Task ::
Restate the data below word for word, leaving nothing out.
-------- Raw data --------
theorem bodyVocabLoad_canonical (c : Cmd) (s : State) (h_s : Canonical s) : Canonical (bodyVocabLoad c s) := by
  unfold bodyVocabLoad
  extract_lets +onlyGivenNames f p slot nm a n ms head
  clear_value ms head
  iterate 2
    with_reducible refine canonical_ite (refuse_canonical _ _ _ h_s) ?_
  extract_lets +onlyGivenNames old free foreign busy bound
  clear_value bound busy foreign free old
  iterate 2
    with_reducible refine canonical_ite (refuse_canonical _ _ _ h_s) ?_
  with_reducible refine canonical_ite (refuse_canonical _ _ _ (dramUe_canonical _ _ h_s)) ?_
  extract_lets +onlyGivenNames im
  clear_value im
  iterate 2
    with_reducible refine canonical_ite (refuse_canonical _ _ _ h_s) ?_
  with_reducible refine canonical_ite (refuseBusy_canonical _ _ h_s) ?_
  with_reducible refine canonical_ite (refuse_canonical _ _ _ (dropVocab_canonical _ _ h_s)) ?_
  with_reducible refine canonical_ite (refuse_canonical _ _ _ h_s) ?_
  extract_lets +onlyGivenNames s1
  have h1 : Canonical s1 := dropVocab_canonical _ _ h_s
  clear_value s1
  generalize s1.placeArea (TOK_PART_AREA p) n 64 (s1.textHeld p) = q
  cases q
  · with_reducible exact refuse_canonical _ _ _ h_s
  · with_reducible exact putVocab_canonical _ _ _ _ _ _ _ h1

theorem trieFill_canonical (s : State) (slot : Nat) (l : Nat) (h_s : Canonical s) :
    Canonical (State.trieFill s slot l) := by
  unfold State.trieFill
  repeat' (first
    | intro _ | with_reducible assumption | with_reducible apply tick_canonical | with_reducible apply canonical_ite
    | simp only [canonical_mk] | split)

theorem trieLine_canonical (s : State) (v : Vocab) (l : Nat) (h_s : Canonical s) :
    Canonical (State.trieLine s v l).1 := by
  unfold State.trieLine
  repeat' (first
    | intro _ | with_reducible assumption | with_reducible apply bump_canonical | with_reducible apply noteCe_canonical
    | with_reducible apply trieFill_canonical | with_reducible apply canonical_ite
    | with_reducible apply canonical_ite_fst | with_reducible apply canonical_ite_snd | simp only [canonical_mk] | split)

theorem trieLine_canonical_eq {s : State} {v : Vocab} {l : Nat} {t_ a1_} (h_eq : State.trieLine s v l = (t_, a1_))
    (h_s : Canonical s) : Canonical t_ := by
  have h_p := trieLine_canonical s v l h_s
  rw [h_eq] at h_p; exact h_p

theorem trieReads_canonical (s : State) (v : Vocab) (y0 : List Nat) (h_s : Canonical s) :
    Canonical (State.trieReads s v y0).1 := by
  revert h_s
  fun_induction State.trieReads s v y0 <;> intro h_s
  all_goals
    repeat' (first
      | intro _ | with_reducible assumption | with_reducible apply_assumption -exfalso -symm
      | with_reducible apply trieLine_canonical
      | with_reducible refine trieLine_canonical_eq (by with_reducible assumption) ?_ | with_reducible apply canonical_ite
      | with_reducible apply canonical_ite_fst | with_reducible apply canonical_ite_snd | simp only [canonical_mk] | split
      | (simp +zetaDelta only [canonical_mk]; done) | simp +zetaDelta only [canonical_mk])

theorem trieReads_canonical_eq {s : State} {v : Vocab} {y0 : List Nat} {t_ a1_} (h_eq : State.trieReads s v y0 = (t_, a1_))
    (h_s : Canonical s) : Canonical t_ := by
  have h_p := trieReads_canonical s v y0 h_s
  rw [h_eq] at h_p; exact h_p

theorem tokens_canonical (s : State) (v : Vocab) (y0 : Nat) (y1 : List Byte) (h_s : Canonical s) :
    Canonical (State.tokens s v y0 y1).1 := by
  induction y0 generalizing s y1 with
  | zero => cases y1 <;> exact h_s
  | succ fuel ih =>
    cases y1 with
    | nil => exact h_s
    | cons b bs =>
      unfold State.tokens
      extract_lets r s1
      have h1 : Canonical s1.1 := trieReads_canonical _ _ _ h_s
      clear_value r s1
      split
      · exact h1
      · exact ih _ _ h1
      · split
        · exact noteCe_canonical _ _ _ h1
        · exact ih _ _ (noteCe_canonical _ _ _ h1)

theorem tokens_canonical_eq {s : State} {v : Vocab} {y0 : Nat} {y1 : List Byte} {t_ a1_ a2_} (h_eq : State.tokens s v y0 y1 = (t_, a1_, a2_))
    (h_s : Canonical s) : Canonical t_ := by
  have h_p := tokens_canonical s v y0 y1 h_s
  rw [h_eq] at h_p; exact h_p

theorem tokenizeAll_canonical (s : State) (v : Vocab) (y0 : List (List Byte)) (h_s : Canonical s) :
    Canonical (State.tokenizeAll s v y0).1 := by
  revert h_s
  fun_induction State.tokenizeAll s v y0 <;> intro h_s
  all_goals
    repeat' (first
      | intro _ | with_reducible assumption | with_reducible apply_assumption -exfalso -symm
      | with_reducible apply tokens_canonical
      | with_reducible refine tokens_canonical_eq (by with_reducible assumption) ?_ | with_reducible apply canonical_ite
      | with_reducible apply canonical_ite_fst | with_reducible apply canonical_ite_snd | simp only [canonical_mk] | split
      | (simp +zetaDelta only [canonical_mk]; done) | simp +zetaDelta only [canonical_mk])

theorem tokenizeAll_canonical_eq {s : State} {v : Vocab} {y0 : List (List Byte)} {t_ a1_ a2_} (h_eq : State.tokenizeAll s v y0 = (t_, a1_, a2_))
    (h_s : Canonical s) : Canonical t_ := by
  have h_p := tokenizeAll_canonical s v y0 h_s
  rw [h_eq] at h_p; exact h_p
--------
Solution for this problem ::
theorem bodyVocabLoad_canonical (c : Cmd) (s : State) (h_s : Canonical s) : Canonical (bodyVocabLoad c s) := by
  unfold bodyVocabLoad
  extract_lets +onlyGivenNames f p slot nm a n ms head
  clear_value ms head
  iterate 2
    with_reducible refine canonical_ite (refuse_canonical _ _ _ h_s) ?_
  extract_lets +onlyGivenNames old free foreign busy bound
  clear_value bound busy foreign free old
  iterate 2
    with_reducible refine canonical_ite (refuse_canonical _ _ _ h_s) ?_
  with_reducible refine canonical_ite (refuse_canonical _ _ _ (dramUe_canonical _ _ h_s)) ?_
  extract_lets +onlyGivenNames im
  clear_value im
  iterate 2
    with_reducible refine canonical_ite (refuse_canonical _ _ _ h_s) ?_
  with_reducible refine canonical_ite (refuseBusy_canonical _ _ h_s) ?_
  with_reducible refine canonical_ite (refuse_canonical _ _ _ (dropVocab_canonical _ _ h_s)) ?_
  with_reducible refine canonical_ite (refuse_canonical _ _ _ h_s) ?_
  extract_lets +onlyGivenNames s1
  have h1 : Canonical s1 := dropVocab_canonical _ _ h_s
  clear_value s1
  generalize s1.placeArea (TOK_PART_AREA p) n 64 (s1.textHeld p) = q
  cases q
  · with_reducible exact refuse_canonical _ _ _ h_s
  · with_reducible exact putVocab_canonical _ _ _ _ _ _ _ h1

theorem trieFill_canonical (s : State) (slot : Nat) (l : Nat) (h_s : Canonical s) :
    Canonical (State.trieFill s slot l) := by
  unfold State.trieFill
  repeat' (first
    | intro _ | with_reducible assumption | with_reducible apply tick_canonical | with_reducible apply canonical_ite
    | simp only [canonical_mk] | split)

theorem trieLine_canonical (s : State) (v : Vocab) (l : Nat) (h_s : Canonical s) :
    Canonical (State.trieLine s v l).1 := by
  unfold State.trieLine
  repeat' (first
    | intro _ | with_reducible assumption | with_reducible apply bump_canonical | with_reducible apply noteCe_canonical
    | with_reducible apply trieFill_canonical | with_reducible apply canonical_ite
    | with_reducible apply canonical_ite_fst | with_reducible apply canonical_ite_snd | simp only [canonical_mk] | split)

theorem trieLine_canonical_eq {s : State} {v : Vocab} {l : Nat} {t_ a1_} (h_eq : State.trieLine s v l = (t_, a1_))
    (h_s : Canonical s) : Canonical t_ := by
  have h_p := trieLine_canonical s v l h_s
  rw [h_eq] at h_p; exact h_p

theorem trieReads_canonical (s : State) (v : Vocab) (y0 : List Nat) (h_s : Canonical s) :
    Canonical (State.trieReads s v y0).1 := by
  revert h_s
  fun_induction State.trieReads s v y0 <;> intro h_s
  all_goals
    repeat' (first
      | intro _ | with_reducible assumption | with_reducible apply_assumption -exfalso -symm
      | with_reducible apply trieLine_canonical
      | with_reducible refine trieLine_canonical_eq (by with_reducible assumption) ?_ | with_reducible apply canonical_ite
      | with_reducible apply canonical_ite_fst | with_reducible apply canonical_ite_snd | simp only [canonical_mk] | split
      | (simp +zetaDelta only [canonical_mk]; done) | simp +zetaDelta only [canonical_mk])

theorem trieReads_canonical_eq {s : State} {v : Vocab} {y0 : List Nat} {t_ a1_} (h_eq : State.trieReads s v y0 = (t_, a1_))
    (h_s : Canonical s) : Canonical t_ := by
  have h_p := trieReads_canonical s v y0 h_s
  rw [h_eq] at h_p; exact h_p

theorem tokens_canonical (s : State) (v : Vocab) (y0 : Nat) (y1 : List Byte) (h_s : Canonical s) :
    Canonical (State.tokens s v y0 y1).1 := by
  induction y0 generalizing s y1 with
  | zero => cases y1 <;> exact h_s
  | succ fuel ih =>
    cases y1 with
    | nil => exact h_s
    | cons b bs =>
      unfold State.tokens
      extract_lets r s1
      have h1 : Canonical s1.1 := trieReads_canonical _ _ _ h_s
      clear_value r s1
      split
      · exact h1
      · exact ih _ _ h1
      · split
        · exact noteCe_canonical _ _ _ h1
        · exact ih _ _ (noteCe_canonical _ _ _ h1)

theorem tokens_canonical_eq {s : State} {v : Vocab} {y0 : Nat} {y1 : List Byte} {t_ a1_ a2_} (h_eq : State.tokens s v y0 y1 = (t_, a1_, a2_))
    (h_s : Canonical s) : Canonical t_ := by
  have h_p := tokens_canonical s v y0 y1 h_s
  rw [h_eq] at h_p; exact h_p

theorem tokenizeAll_canonical (s : State) (v : Vocab) (y0 : List (List Byte)) (h_s : Canonical s) :
    Canonical (State.tokenizeAll s v y0).1 := by
  revert h_s
  fun_induction State.tokenizeAll s v y0 <;> intro h_s
  all_goals
    repeat' (first
      | intro _ | with_reducible assumption | with_reducible apply_assumption -exfalso -symm
      | with_reducible apply tokens_canonical
      | with_reducible refine tokens_canonical_eq (by with_reducible assumption) ?_ | with_reducible apply canonical_ite
      | with_reducible apply canonical_ite_fst | with_reducible apply canonical_ite_snd | simp only [canonical_mk] | split
      | (simp +zetaDelta only [canonical_mk]; done) | simp +zetaDelta only [canonical_mk])

theorem tokenizeAll_canonical_eq {s : State} {v : Vocab} {y0 : List (List Byte)} {t_ a1_ a2_} (h_eq : State.tokenizeAll s v y0 = (t_, a1_, a2_))
    (h_s : Canonical s) : Canonical t_ := by
  have h_p := tokenizeAll_canonical s v y0 h_s
  rw [h_eq] at h_p; exact h_p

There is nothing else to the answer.